For the listing below, output exactly the lines from the line with "theorem test_decode_ldaImmediate : decode" up to and including the line with "theorem test_decode_tax : decode", and no other lines.

## Exercise data
-- Opening Marker --

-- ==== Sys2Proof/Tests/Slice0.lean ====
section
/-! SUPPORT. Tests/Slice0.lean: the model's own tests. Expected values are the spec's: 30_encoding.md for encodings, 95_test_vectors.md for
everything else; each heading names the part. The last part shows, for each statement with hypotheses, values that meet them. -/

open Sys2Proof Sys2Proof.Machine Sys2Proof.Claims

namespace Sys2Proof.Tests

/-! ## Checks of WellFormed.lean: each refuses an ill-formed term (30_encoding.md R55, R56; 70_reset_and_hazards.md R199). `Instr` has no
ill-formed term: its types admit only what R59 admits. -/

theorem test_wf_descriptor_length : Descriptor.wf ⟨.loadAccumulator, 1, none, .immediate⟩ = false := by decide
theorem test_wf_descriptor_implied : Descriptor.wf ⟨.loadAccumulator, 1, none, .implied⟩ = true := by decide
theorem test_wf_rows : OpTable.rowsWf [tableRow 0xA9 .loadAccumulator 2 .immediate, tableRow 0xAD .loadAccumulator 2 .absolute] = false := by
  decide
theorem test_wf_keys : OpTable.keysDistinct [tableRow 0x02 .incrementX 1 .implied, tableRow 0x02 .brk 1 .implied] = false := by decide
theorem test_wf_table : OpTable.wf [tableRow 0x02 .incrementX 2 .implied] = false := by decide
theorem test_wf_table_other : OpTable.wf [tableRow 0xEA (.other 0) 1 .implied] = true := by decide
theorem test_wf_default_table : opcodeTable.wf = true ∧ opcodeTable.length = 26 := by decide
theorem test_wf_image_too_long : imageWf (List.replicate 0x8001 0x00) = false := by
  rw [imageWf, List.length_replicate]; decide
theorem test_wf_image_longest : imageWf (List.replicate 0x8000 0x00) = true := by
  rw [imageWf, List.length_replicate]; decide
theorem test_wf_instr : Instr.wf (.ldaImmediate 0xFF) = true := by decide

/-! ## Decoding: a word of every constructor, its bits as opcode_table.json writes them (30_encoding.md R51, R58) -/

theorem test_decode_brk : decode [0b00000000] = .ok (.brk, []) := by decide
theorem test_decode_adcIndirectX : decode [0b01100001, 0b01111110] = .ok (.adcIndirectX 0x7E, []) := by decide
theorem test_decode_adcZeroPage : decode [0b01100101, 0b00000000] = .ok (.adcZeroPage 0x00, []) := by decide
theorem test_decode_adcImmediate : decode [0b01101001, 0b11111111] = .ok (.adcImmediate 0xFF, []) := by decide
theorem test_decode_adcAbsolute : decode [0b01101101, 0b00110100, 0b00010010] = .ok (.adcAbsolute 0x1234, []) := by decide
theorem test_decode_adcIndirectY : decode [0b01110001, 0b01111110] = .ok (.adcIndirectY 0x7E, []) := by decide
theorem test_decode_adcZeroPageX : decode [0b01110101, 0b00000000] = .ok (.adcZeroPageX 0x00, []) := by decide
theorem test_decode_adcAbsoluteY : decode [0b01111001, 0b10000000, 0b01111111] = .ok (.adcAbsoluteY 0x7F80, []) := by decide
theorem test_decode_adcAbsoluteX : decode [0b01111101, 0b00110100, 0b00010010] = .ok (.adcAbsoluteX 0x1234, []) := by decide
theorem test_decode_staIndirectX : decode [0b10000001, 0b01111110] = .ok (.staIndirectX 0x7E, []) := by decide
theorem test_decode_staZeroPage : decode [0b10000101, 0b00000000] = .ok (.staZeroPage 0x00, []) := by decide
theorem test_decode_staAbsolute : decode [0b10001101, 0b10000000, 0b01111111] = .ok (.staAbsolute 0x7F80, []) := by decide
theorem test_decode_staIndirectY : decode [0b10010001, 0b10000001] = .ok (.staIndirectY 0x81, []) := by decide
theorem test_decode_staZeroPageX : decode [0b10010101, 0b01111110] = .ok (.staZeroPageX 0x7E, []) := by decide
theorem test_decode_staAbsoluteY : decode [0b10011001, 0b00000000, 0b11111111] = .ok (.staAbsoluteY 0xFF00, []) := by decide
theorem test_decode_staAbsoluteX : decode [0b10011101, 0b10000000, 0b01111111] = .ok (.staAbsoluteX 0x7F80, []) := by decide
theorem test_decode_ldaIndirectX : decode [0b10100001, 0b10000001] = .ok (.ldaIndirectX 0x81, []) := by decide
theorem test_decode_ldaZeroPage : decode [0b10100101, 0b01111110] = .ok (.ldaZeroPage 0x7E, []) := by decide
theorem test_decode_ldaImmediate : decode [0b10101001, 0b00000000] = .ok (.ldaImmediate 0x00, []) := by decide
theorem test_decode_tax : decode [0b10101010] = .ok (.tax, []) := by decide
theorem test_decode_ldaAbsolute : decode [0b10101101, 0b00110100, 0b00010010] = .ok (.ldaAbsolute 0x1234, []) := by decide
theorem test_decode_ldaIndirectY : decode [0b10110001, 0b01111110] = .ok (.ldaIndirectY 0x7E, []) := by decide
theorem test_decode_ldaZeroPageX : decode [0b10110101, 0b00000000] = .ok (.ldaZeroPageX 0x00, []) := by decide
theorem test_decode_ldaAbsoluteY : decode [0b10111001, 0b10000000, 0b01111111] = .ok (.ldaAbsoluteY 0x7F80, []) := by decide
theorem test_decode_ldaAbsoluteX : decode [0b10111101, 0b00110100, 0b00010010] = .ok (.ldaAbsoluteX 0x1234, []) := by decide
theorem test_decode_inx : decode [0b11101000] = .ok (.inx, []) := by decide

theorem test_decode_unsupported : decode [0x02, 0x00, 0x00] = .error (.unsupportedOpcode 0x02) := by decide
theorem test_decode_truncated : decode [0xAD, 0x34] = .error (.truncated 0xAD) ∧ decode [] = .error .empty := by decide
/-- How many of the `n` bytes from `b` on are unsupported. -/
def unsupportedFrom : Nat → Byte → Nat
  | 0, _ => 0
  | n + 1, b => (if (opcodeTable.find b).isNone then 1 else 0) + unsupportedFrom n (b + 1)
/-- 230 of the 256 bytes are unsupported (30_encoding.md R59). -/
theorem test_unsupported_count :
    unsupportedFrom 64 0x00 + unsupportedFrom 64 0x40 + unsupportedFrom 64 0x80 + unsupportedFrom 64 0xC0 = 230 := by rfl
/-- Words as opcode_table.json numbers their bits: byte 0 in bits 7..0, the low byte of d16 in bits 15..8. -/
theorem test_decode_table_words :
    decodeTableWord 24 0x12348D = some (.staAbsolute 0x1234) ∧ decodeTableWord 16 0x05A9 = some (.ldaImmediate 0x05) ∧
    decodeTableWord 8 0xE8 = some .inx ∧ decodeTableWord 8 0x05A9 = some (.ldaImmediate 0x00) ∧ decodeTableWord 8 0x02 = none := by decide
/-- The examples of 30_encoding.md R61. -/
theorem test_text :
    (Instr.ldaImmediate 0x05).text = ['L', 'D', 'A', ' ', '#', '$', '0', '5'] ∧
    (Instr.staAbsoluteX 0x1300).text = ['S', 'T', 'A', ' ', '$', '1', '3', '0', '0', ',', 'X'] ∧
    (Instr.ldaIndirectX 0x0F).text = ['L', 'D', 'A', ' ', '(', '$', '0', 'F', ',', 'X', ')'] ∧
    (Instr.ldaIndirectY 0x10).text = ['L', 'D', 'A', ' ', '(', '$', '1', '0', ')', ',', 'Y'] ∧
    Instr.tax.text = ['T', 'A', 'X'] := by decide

-- Closing Marker --

## Task solution
theorem test_decode_ldaImmediate : decode [0b10101001, 0b00000000] = .ok (.ldaImmediate 0x00, []) := by decide
theorem test_decode_tax : decode [0b10101010] = .ok (.tax, []) := by decide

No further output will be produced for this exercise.